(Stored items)

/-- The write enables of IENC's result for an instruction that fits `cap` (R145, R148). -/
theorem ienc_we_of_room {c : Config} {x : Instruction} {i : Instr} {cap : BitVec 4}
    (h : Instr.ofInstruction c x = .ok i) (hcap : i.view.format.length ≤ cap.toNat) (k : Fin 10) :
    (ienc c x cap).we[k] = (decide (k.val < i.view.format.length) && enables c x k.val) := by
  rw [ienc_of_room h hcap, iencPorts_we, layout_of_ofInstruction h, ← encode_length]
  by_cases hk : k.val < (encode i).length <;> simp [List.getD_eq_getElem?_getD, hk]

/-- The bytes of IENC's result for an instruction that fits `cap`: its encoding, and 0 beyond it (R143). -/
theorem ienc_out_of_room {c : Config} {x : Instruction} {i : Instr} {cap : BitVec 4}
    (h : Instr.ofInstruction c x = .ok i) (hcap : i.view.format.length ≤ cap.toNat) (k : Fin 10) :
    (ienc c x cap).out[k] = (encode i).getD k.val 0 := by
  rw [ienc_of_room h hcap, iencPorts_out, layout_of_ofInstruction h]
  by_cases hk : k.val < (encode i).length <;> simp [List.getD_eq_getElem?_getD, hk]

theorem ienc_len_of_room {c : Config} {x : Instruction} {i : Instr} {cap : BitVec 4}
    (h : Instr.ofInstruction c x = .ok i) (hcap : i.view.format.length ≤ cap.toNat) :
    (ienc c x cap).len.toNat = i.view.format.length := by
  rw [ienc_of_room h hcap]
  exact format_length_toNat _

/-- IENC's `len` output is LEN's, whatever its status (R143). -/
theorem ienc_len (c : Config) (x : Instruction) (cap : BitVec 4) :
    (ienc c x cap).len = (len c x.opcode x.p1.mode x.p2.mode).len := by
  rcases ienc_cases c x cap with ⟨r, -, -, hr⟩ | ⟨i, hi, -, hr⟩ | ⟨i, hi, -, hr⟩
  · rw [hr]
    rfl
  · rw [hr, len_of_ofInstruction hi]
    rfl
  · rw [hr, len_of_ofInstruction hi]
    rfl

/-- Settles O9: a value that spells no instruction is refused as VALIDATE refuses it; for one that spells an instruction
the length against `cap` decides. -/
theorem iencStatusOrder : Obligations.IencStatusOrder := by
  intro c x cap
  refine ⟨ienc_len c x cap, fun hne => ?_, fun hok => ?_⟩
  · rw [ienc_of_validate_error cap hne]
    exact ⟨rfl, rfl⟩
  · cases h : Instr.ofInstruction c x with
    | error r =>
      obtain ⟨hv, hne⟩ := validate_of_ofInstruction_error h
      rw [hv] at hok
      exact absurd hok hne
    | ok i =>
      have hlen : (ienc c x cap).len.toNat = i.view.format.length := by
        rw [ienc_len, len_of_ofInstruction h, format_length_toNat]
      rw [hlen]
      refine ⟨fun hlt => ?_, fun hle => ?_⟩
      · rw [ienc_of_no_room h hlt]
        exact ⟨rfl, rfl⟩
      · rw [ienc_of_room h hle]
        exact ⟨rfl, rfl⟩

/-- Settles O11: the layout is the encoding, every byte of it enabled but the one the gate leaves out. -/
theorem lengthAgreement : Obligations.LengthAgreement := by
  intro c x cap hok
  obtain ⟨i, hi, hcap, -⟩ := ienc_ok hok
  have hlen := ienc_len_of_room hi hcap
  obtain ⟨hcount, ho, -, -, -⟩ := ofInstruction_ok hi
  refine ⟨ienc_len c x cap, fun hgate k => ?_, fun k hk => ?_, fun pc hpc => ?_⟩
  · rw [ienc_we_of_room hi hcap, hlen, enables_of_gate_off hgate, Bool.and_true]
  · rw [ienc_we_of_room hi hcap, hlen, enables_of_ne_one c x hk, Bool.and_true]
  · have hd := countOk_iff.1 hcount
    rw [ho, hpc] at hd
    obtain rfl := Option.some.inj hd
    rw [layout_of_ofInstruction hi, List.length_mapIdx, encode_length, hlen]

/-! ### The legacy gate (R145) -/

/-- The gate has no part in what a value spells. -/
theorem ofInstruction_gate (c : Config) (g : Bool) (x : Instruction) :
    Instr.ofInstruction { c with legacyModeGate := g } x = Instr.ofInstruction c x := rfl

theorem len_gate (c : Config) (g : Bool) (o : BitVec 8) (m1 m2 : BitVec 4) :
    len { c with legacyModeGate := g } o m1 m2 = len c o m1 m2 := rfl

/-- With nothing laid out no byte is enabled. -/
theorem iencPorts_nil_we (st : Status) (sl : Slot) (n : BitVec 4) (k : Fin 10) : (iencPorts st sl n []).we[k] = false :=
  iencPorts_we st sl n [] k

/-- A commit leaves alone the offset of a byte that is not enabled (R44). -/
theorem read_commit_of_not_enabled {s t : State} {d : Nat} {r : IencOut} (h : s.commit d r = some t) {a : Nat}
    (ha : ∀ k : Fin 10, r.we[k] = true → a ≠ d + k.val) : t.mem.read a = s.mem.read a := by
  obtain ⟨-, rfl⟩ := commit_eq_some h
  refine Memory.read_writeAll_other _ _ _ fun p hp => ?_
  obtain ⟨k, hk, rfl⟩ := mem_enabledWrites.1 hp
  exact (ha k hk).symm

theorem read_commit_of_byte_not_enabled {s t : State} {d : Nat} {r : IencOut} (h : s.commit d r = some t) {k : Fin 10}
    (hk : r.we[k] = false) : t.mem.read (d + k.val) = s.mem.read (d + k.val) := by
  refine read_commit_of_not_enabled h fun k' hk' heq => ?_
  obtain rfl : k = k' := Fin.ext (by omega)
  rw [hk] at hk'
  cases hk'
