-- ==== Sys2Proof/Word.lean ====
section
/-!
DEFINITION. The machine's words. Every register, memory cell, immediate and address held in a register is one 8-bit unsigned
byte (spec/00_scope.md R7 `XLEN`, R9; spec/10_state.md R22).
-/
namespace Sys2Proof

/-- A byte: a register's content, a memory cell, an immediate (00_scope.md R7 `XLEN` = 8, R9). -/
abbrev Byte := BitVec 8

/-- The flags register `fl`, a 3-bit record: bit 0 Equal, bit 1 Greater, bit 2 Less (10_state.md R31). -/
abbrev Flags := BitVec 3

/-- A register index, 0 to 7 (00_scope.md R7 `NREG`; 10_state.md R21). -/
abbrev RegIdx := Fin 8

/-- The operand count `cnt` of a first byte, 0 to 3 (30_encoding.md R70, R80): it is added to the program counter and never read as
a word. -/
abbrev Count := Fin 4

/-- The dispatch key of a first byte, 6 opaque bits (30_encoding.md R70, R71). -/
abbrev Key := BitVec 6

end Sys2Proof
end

_TASK OBJECTIVE_: With "hcap" as the word to match, copy each line of the records that has it.

_EXPECTED OUTPUT_:
    (h : Instr.ofInstruction c x = .ok i) (hcap : i.view.format.length ≤ cap.toNat) (k : Fin 10) :
  rw [ienc_of_room h hcap, iencPorts_we, layout_of_ofInstruction h, ← encode_length]
    (h : Instr.ofInstruction c x = .ok i) (hcap : i.view.format.length ≤ cap.toNat) (k : Fin 10) :
  rw [ienc_of_room h hcap, iencPorts_out, layout_of_ofInstruction h]
    (h : Instr.ofInstruction c x = .ok i) (hcap : i.view.format.length ≤ cap.toNat) :
  rw [ienc_of_room h hcap]
  obtain ⟨i, hi, hcap, -⟩ := ienc_ok hok
  have hlen := ienc_len_of_room hi hcap
  · rw [ienc_we_of_room hi hcap, hlen, enables_of_gate_off hgate, Bool.and_true]
  · rw [ienc_we_of_room hi hcap, hlen, enables_of_ne_one c x hk, Bool.and_true]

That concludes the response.